Baradwaj Rangan sighed on behalf of the audience and asked (sic) “what are we supposed to do with all the emotional investment we have made in the characters thus far?” Well, I feel that was a question the filmmaker himself was putting out there at that stage– and faith proceeds from his larger body of work. Methinks we should be less bashful about saying so.

To give a popular example: one does watch Chris Nolan film and see those probing questions about the nature of identity: Is it memory, is it what you are willing to mutilate yourself for, in to be perceived as, is it pain of what you can never been sure of chosen of what you are sure of is an illusion, albeit a comforting one? The context exists before you even watch the next film as you know these are his concerns.

Prior Art

While I haven’t seen KarthikSubbaraj’s Pizza, I’ve seen one shortfilm of his.
Tamil shortfilms are a largely exasperating subculture that sharpen the ability to create immediate payoffs – honing the craftsman while muffling the artist (says a T20 hater, so caveat emptor!). However this one, while still retaining the format of a ‘twist’ – seemed to have – to use a bombastic term: artistic ambition.

I see that it has been taken down and so I’ll have to give it away: a surreal story, where those who are captured by a photographer (played by Simha, who plays the gangster Sethu in this film) fall dead.
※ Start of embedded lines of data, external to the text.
/-- The answer to `KEY_EXCHANGE` for a new session id (R13, R132, R136): its random bytes and Kerre's share are the next two draws, the
secret is agreed with the requester's point, TH1 signed under the identity key and verified under the handshake keys. -/
def Dev.keyAgree (d : Dev) (at_ : SpdmPort) (reqId : BitVec 16) (transcript : Bytes) (r : Nat) (identity : Nat) : Dev :=
  let part := spdmPart at_
  let random := keyBytes (d.drawn (drawLabel part 0))
  let d := d.drew
  let n := d.larder.drbg.draws
  let own := padTo 97 (importPoint part n)
  let th1 := Config.spdmTh1 (transcript ++ natLe 2 r ++ random ++ own)
  let secret := Config.p384Ecdh (importScalar part n) (Config.spdmShare transcript)
  let sig := padTo 96 (Config.p384Sign identity d.free (Config.spdmBody 0xE4 th1))
  let s : Session :=
    { port := at_, id := BitVec.ofNat 32 (reqId.toNat + r * 65536), th1 := th1, secret := secret, lastHeard := d.time }
  let d := ({ d.drew with free := d.free + 1 }.spdmPke at_).onHost fun h => { h with sessions := h.sessions ++ [s] }
  d.spdmSay at_ none 0x64 (natLe 2 r ++ natLe 1 60 ++ random ++ own ++ sig ++ Config.spdmVerify secret th1)

/-- `KEY_EXCHANGE` (R136): a session of the instance's two, of the management port's four; a point that is not on the curve is an invalid
request (R105). -/
def Dev.keyExchange (d : Dev) (at_ : SpdmPort) (reqId : BitVec 16) (transcript : Bytes) : Dev :=
  d.inSession at_ none true fun _ d =>
    let most := if at_ = .management then 4 else 2
    if most ≤ (d.host.sessions.filter fun s => s.port = at_).length then d.spdmError at_ none SpdmErr.sessionLimit
    else match d.larder.identity with
      | none => d.spdmError at_ none SpdmErr.invalidRequest
      | some (k, _) =>
        if !Config.p384OnCurve (Config.spdmShare transcript) then d.spdmError at_ none SpdmErr.invalidRequest
        else match Dev.drawSession (spdmPart at_) 70000 d with
          | none => d.drawLater (.keyExchange at_ reqId transcript)
          | some (r, d') => if d'.canDraws 2 then d'.keyAgree at_ reqId transcript r k else d'.drawLater (.keyExchange at_ reqId transcript)

/-- `FINISH`: the session is open once its verify data hold, its keys those of the data phase after the answer; else it ends. -/
def Dev.finishSession (d : Dev) (at_ : SpdmPort) (i : Nat) (transcript : Bytes) : Dev :=
  d.spdmRun at_ (some i) true fun d =>
    match d.session at_ i with
    | none => d.spdmError at_ (some i) SpdmErr.invalidRequest
    | some s =>
      if s.established then d.spdmError at_ (some i) SpdmErr.invalidRequest
      else if Config.spdmFinishOk s.th1 transcript then
        ((d.heard i).spdmSay at_ (some i) 0x65 []).onSession i fun s =>
          { s with established := true, th2 := Config.spdmTh2 s.th1 transcript, sent := 0 }
      else (d.dropSession i).spdmError at_ none SpdmErr.decryptError

/-- `HEARTBEAT`. -/
def Dev.heartbeat (d : Dev) (at_ : SpdmPort) (i : Nat) : Dev := d.inSession at_ (some i) false fun _ d => d.spdmSay at_ (some i) 0x68 []

/-- `KEY_UPDATE`: one that would bring the count to 0xFFFF is refused; the next report is signed again (R132, R133). -/
def Dev.keyUpdate (d : Dev) (at_ : SpdmPort) (i : Nat) : Dev :=
  d.inSession at_ (some i) false fun s d =>
    if s.any fun s => decide (0xFFFE ≤ s.updates) then d.spdmError at_ (some i) SpdmErr.invalidRequest
    else (d.onSession i fun s => { s with updates := s.updates + 1, reported := false, sent := 0 }).spdmSay at_ (some i) 0x69 []

/-- `END_SESSION`. -/
def Dev.endSession (d : Dev) (at_ : SpdmPort) (i : Nat) : Dev :=
  d.inSession at_ (some i) false fun _ d => (d.spdmSay at_ (some i) 0x6C []).dropSession i

/-- Any other request (R135). -/
def Dev.spdmOther (d : Dev) (at_ : SpdmPort) : Dev := if d.spdmUp then d.spdmError at_ none SpdmErr.unsupported else d

/-- No message within two heartbeat periods: the session ends (R136). -/
def Dev.sessionLate (d : Dev) (at_ : SpdmPort) (i : Nat) : Dev :=
  match d.session at_ i with
  | some s => if s.lastHeard + 120000000000 ≤ d.time then d.dropSession i else d
  | none => d

/-! ## TDISP (R138, R361 to R363) -/

/-- Answer a TDISP request; without identity the VENDOR_DEFINED request is answered UnsupportedRequest (R110). -/
def Dev.tdispRun (d : Dev) (n : Nat) (f : Dev → Dev) : Dev := d.spdmRun (.interface n) none false f

def TdiState.code : TdiState → Nat
  | .unlocked => 0
  | .locked => 1
  | .run => 2
  | .error => 3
Life material captured, reduced as per the artist’s vision and then ceasing to have any relevance (is how I capture and reduce the film in one sentence).
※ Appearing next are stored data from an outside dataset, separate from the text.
/-- A 64-bit write of MEM[m]. -/
def Dev.memRegWrite (d : Dev) (m off : Nat) (v : Word) : Dev :=
  let top : Word := ~~~((1 : Word) <<< 63)
  if off = 0x010 then d.onEng m fun e => { e with hold := v.getLsbD 0 }
  else if off = 0x018 then d.onEng m fun e => e.splitWrite v
  else if off = 0x060 then d.when (v.getLsbD 63) fun d => d.onEng m fun e => { e with errInfo := e.errInfo &&& top }
  else if off = 0x098 then d.when (v.getLsbD 63) fun d => d.onEng m fun e => { e with segErr := e.segErr &&& top }
  else d

/-! ## THRESH -/

/-- THRESH.JOB_INFO (R357). -/
def Job.info (j : Job) : Nat :=
  if j.st = .free then 0
  else JState.code j.st + (match j.kind with
      | .rekey => 0
      | .sweep => 1) * 4 + b2n j.urgent * 2 ^ 5 + b2n j.export_ * 2 ^ 6 + b2n j.firmware * 2 ^ 7 + j.target % 4096 * 2 ^ 24
    + j.thread % 256 * 2 ^ 40 + (if j.st = .ending then j.status.toNat else 0) * 2 ^ 56

/-- Chunks a Sweep has still to write on engine m. -/
def Dev.sweepLeft (d : Dev) (i m : Nat) : Nat :=
  (d.sweepRegions (d.job i).target).foldl (fun a r =>
    let c := d.regionChunks r m
    a + (c.2 - max c.1 (tget (d.job i).boundary 0 m))) 0

/-- Pages or chunks of a job in all (R356). -/
def Dev.jobTotal (d : Dev) (i : Nat) : Nat :=
  let j := d.job i
  match j.kind with
  | .rekey => 2 ^ (d.reg j.target).log2 / 8192
  | .sweep => j.passed + (List.range (Kind.engines d.kind)).foldl (fun a m => a + d.sweepLeft i m) 0

/-- THRESH.BOUNDARY[m] of a job (R356). -/
def Dev.boundaryWord (d : Dev) (i m : Nat) : Nat :=
  let j := d.job i
  if j.st = .free ∨ Kind.engines d.kind ≤ m then 0
  else match j.kind with
    | .rekey => let n := d.rekeyNext i m; n.1 % 2 ^ 24 + b2n (decide (n.2 ≤ n.1)) * 2 ^ 24
    | .sweep => tget j.boundary 0 m % 2 ^ 24 + b2n (d.sweepNext i m).isNone * 2 ^ 24

/-- Jobs of the table with a property. -/
def Dev.jobCount (d : Dev) (f : Job → Bool) : Nat := (d.thresh.jobs.filter fun e => e.2.st ≠ .free && f e.2).length

/-- A read of THRESH. -/
def Dev.threshRead (d : Dev) (clear : Bool) (off : Nat) : Nat × Dev :=
  let t := d.thresh
  let i := t.jobSelect
  let j := d.job i
  if off = 0x0000 then (64 + 2 * 2 ^ 8 + 64 * 2 ^ 16, d)
  else if off = 0x0008 then (t.rate.toNat, d)
  else if off = 0x0010 then (d.jobCount (fun _ => true) + d.jobCount (fun j => j.urgent) * 2 ^ 8, d)
  else if off = 0x0018 then (i, d)
  else if off = 0x0020 then (j.info, d)
  else if off = 0x0028 then (if j.st = .free then 0 else j.passed % 2 ^ 32 + d.jobTotal i % 2 ^ 32 * 2 ^ 32, d)
  else if off = 0x0030 then (if j.st = .free || j.kind = .sweep then 0 else sat 45 (d.reg j.target).oldWrites, d)
  else if off = 0x0038 then
    (t.heldWrites % 2 ^ 32 + t.pressure % 65536 * 2 ^ 32, if clear then d.onThresh fun t => { t with heldWrites := 0, pressure := 0 } else d)
  else if 0x0100 ≤ off ∧ off < 0x0160 then (d.boundaryWord i ((off - 0x0100) / 8), d)
  else (0, d)

/-- A write of THRESH.RATE; one with a field out of range is ignored. -/
def Dev.rateWrite (d : Dev) (v : Word) : Dev :=
  let x := v.toNat
  let a := fld x 0 16
  let u := fld x 16 16
  let s := fld x 32 16
  d.when (decide (16 ≤ a) && decide (a ≤ 1280) && decide (a ≤ u) && decide (u ≤ 2560) && decide (1 ≤ s) && decide (s ≤ 200)) fun d =>
    d.onThresh fun t => { t with rate := BitVec.ofNat 64 (fld x 0 48) }

/-- A 64-bit write of THRESH. -/
def Dev.threshWrite (d : Dev) (off : Nat) (v : Word) : Dev :=
  if off = 0x0008 then d.rateWrite v
  else if off = 0x0018 then d.onThresh fun t => { t with jobSelect := fld v.toNat 0 6 }
  else d

/-! ## INTC -/

/-- Word w of a 256-bit register. -/
def word256 (b : BitVec 256) (w : Nat) : Nat := fld b.toNat (64 * w) 64

/-- A read of INTC. -/
def Dev.intcRead (d : Dev) (clear : Bool) (off : Nat) : Nat × Dev :=
  let c := d.intc
  let live := presentBits d.kind
  if off = 0x0000 then (256 + 8 * 2 ^ 16, d)
  else if off = 0x0008 then (c.stuckTime, d)
  else if off = 0x0010 then
    (quad c.stormTrips c.stuckTrips c.eoiMismatch c.lockedWrites,
     if clear then d.onIntc fun c => { c with stormTrips := 0, stuckTrips := 0, eoiMismatch := 0, lockedWrites := 0 } else d)
  else if 0x0040 ≤ off ∧ off < 0x0080 then ((tget c.tgtCtrl 0 ((off - 0x0040) / 8)).toNat, d)
  else if 0x0080 ≤ off ∧ off < 0x00C0 then
    let s := tget c.serving 0 ((off - 0x0080) / 8)
    (if s = 0 then 0 else s - 1 + 2 ^ 8, d)
  else if 0x0100 ≤ off ∧ off < 0x0140 then (word256 (c.mask &&& live) (off % 0x20 / 8), d)
  else if 0x0140 ≤ off ∧ off < 0x0180 then (word256 c.pend (off % 0x20 / 8), d)
  else if 0x0180 ≤ off ∧ off < 0x01A0 then (word256 c.guardFlag (off % 0x20 / 8), d)
  else if 0x01A0 ≤ off ∧ off < 0x01C0 then (word256 c.rawBits (off % 0x20 / 8), d)
  else if 0x1000 ≤ off ∧ off < 0x1800 then ((c.targetWord d.kind ((off - 0x1000) / 8)).toNat, d)
  else if 0x2000 ≤ off ∧ off < 0x2400 then (tget c.stormLimit 0x3E8 (128 + (off - 0x2000) / 8), d)
  else (0, d)

/-- A 64-bit write of INTC. -/
def Dev.intcWrite (d : Dev) (off : Nat) (v : Word) : Dev :=
  let w := off % 0x20 / 8
  let n := fld v.toNat 0 16
  if off = 0x0008 then d.when (decide (1 ≤ n) && decide (n ≤ 60000)) fun d => d.onIntc fun c => { c with stuckTime := n }
  else if 0x0040 ≤ off ∧ off < 0x0080 then d.tgtCtrlWrite ((off - 0x0040) / 8) v
  else if 0x00C0 ≤ off ∧ off < 0x0100 then d.eoi ((off - 0x00C0) / 8) v
  else if 0x0100 ≤ off ∧ off < 0x0120 then d.maskSet w v
  else if 0x0120 ≤ off ∧ off < 0x0140 then d.maskClr w v
  else if 0x0140 ≤ off ∧ off < 0x0160 then d.pendSet w v
  else if 0x0160 ≤ off ∧ off < 0x0180 then d.pendClr w v
  else if 0x0180 ≤ off ∧ off < 0x01A0 then d.onIntc fun c => { c with guardFlag := c.guardFlag &&& ~~~(wordBits w v) }
  else if 0x1000 ≤ off ∧ off < 0x1800 then d.targetWrite ((off - 0x1000) / 8) v
  else if 0x2000 ≤ off ∧ off < 0x2400 then
    d.when (n ≠ 0) fun d => d.onIntc fun c => { c with stormLimit := tset c.stormLimit 0x3E8 (128 + (off - 0x2000) / 8) n }
  else d

/-! ## COUNT and ATTIC -/

/-- A read of COUNT. -/
def Dev.countWindow (d : Dev) (off : Nat) : Nat :=
  let c := d.count
  if off = 0x0000 then 16 + 512 * 2 ^ 16
  else if off = 0x0010 then c.snaps
  else if off = 0x0018 then c.time
  else if off = 0x0020 then c.rolled.toNat
  else if 0x1000 ≤ off ∧ off < 0x2000 then tget c.global 0 ((off - 0x1000) / 8)
  else if 0x2000 ≤ off ∧ off < 0x3000 then tget c.globalSnap 0 ((off - 0x2000) / 8)
  else if 0x4000 ≤ off ∧ off < 0x4000 + 128 * d.nparts then ((d.part ((off - 0x4000) / 128)).sample d.time (off % 128 / 8)).1
  else if 0x5000 ≤ off ∧ off < 0x5000 + 128 * d.nparts then tget c.partSnap 0 ((off - 0x5000) / 8)
  else 0

/-- A read of ATTIC. -/
def Dev.atticRegs (d : Dev) (req : Nat) (clear : Bool) (off : Nat) : Nat × Dev :=
  let a := d.attic
  if off = 0x0000 then (65536 + 32 * 2 ^ 32, d)
  else if off = 0x0008 then (a.ctrl.toNat, d)
  else if off = 0x0010 then (a.head, d)
  else if off = 0x0018 then (a.cursor, d)
  else if 0x0020 ≤ off ∧ off < 0x0040 then let (v, d) := d.recRead none req ((off - 0x0020) / 8); (v.toNat, d)
  else if off = 0x0040 then
    (a.dropped % 2 ^ 32 + a.skipped % 2 ^ 32 * 2 ^ 32, if clear then d.onAttic fun a => { a with dropped := 0, skipped := 0 } else d)
  else if off = 0x0048 then (a.base.toNat, d)
  else if off = 0x0050 then (a.size, d)
  else if off = 0x0058 then (a.blocks, d)
  else if off = 0x0060 then (a.mask.toNat, d)
  else (0, d)

/-- A 64-bit write of ATTIC. -/
def Dev.atticRegWrite (d : Dev) (off : Nat) (v : Word) : Dev :=
  let x := v.toNat
  if off = 0x0008 then d.onAttic fun a => { a with ctrl := BitVec.ofNat 3 x }
  else if off = 0x0018 then d.onAttic fun a => { a with cursor := x }
  else if off = 0x0048 then d.when (fld x 0 12 = 0) fun d => d.onAttic fun a => { a with base := v }
  else if off = 0x0050 then d.when (decide (fld x 0 5 ≤ 20)) fun d => d.onAttic fun a => { a with size := fld x 0 5 }
  else if off = 0x0060 then d.onAttic fun a => { a with mask := BitVec.ofNat 7 x }
  else d

/-! ## CELLAR and VAULT -/

/-- A read of CELLAR: CHECK_COUNT is cleared by it. -/
def Dev.cellarWindow (d : Dev) (clear : Bool) (off : Nat) : Nat × Dev :=
  (d.cellarReg off, if off = 0x0038 && clear then d.onCellar fun c => { c with checks := 0 } else d)

/-- A read of VAULT (R409). -/
def Dev.vaultRegs (d : Dev) (clear : Bool) (off : Nat) : Nat × Dev :=
  let v := d.vault
  if off = 0x0000 then (8192 + 64 * 2 ^ 16 + 4 * 2 ^ 32, d)
  else if off = 0x0008 then (v.status, d)
  else if off = 0x0010 then (v.serial.toNat, d)
  else if off = 0x0018 then (v.counts, d)
  else if off = 0x0020 then (v.pairing, d)
  else if off = 0x0028 then (v.manifestId.toNat, d)
  else if off = 0x0030 then
    (match v.loads with
     | l :: _ => if v.loadRunning then l.entry % 65536 + v.shardsWritten % 2 ^ 32 * 2 ^ 16 + v.retries % 4 * 2 ^ 48 else 0
     | [] => 0, d)
  else if off = 0x0038 then
    (v.shards % 2 ^ 32 + v.shardTagFails % 65536 * 2 ^ 32 + v.shardLate % 65536 * 2 ^ 48,
     if clear then d.onVault fun v => { v with shards := 0, shardTagFails := 0, shardLate := 0 } else d)
  else if off = 0x0040 then (v.progAddr.toNat, d)
  else if off = 0x0048 then (v.progStatus.toNat + v.progBytes / 65536 * 2 ^ 8, d)
  else (0, d)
Which is what got me interested in watching this.

Material and Making

JigarthaNdA was about material and making.

The first half is obvious, well done and hardly in need of a defence. It has many delectable sequences that have unsurprisingly captured the interest of many viewers. The ubiquity of films, the amoral usage of anything and everything for creating the film and so on.

The telling line about what the second half is – is in the scene where in between takes – Sethu remarks to his underlings that “it is far more difficult acting as a rowdy, than being one”.

When saying this, he is dressed in the 80s retrowear – something that is authentic when Vijay Sethupathy wears it, when Karthi ‘conceptualizes’ the scene – and ridiculous when we see the scene being executed. Note: at this stage we don’t even know the mischief being planned. And it is not even about his lack of his histrionic prowess. Just how he does not look the part – his own part!

Now, that was what the film was about. One may get the best of source material, one may even write the most a riveting script out of it. But it still needs to be made. Something sorely sorely missed by many - including the Eureka brigade when they are dismissive of alleged copies/remakes they managed to spot and are thrilled to bits.

GoodBye Jews!
And every scene would feel like a ‘gag’. It is the audience who has to feel it emotionally. It is near impossible for the makers to feel it at the time of creation. Unlike any other work of art where one can be an artist and a craftsman, rather indistinguishably at a point in the performance, the very nature of filmmaking poses an incredible challenge to that. One HAS to rise above the material, have a near cynical dedication to creating the moment and communicating. One has to find an eight year old who can be convincingly horrible when screaming: GoodBye Jews! 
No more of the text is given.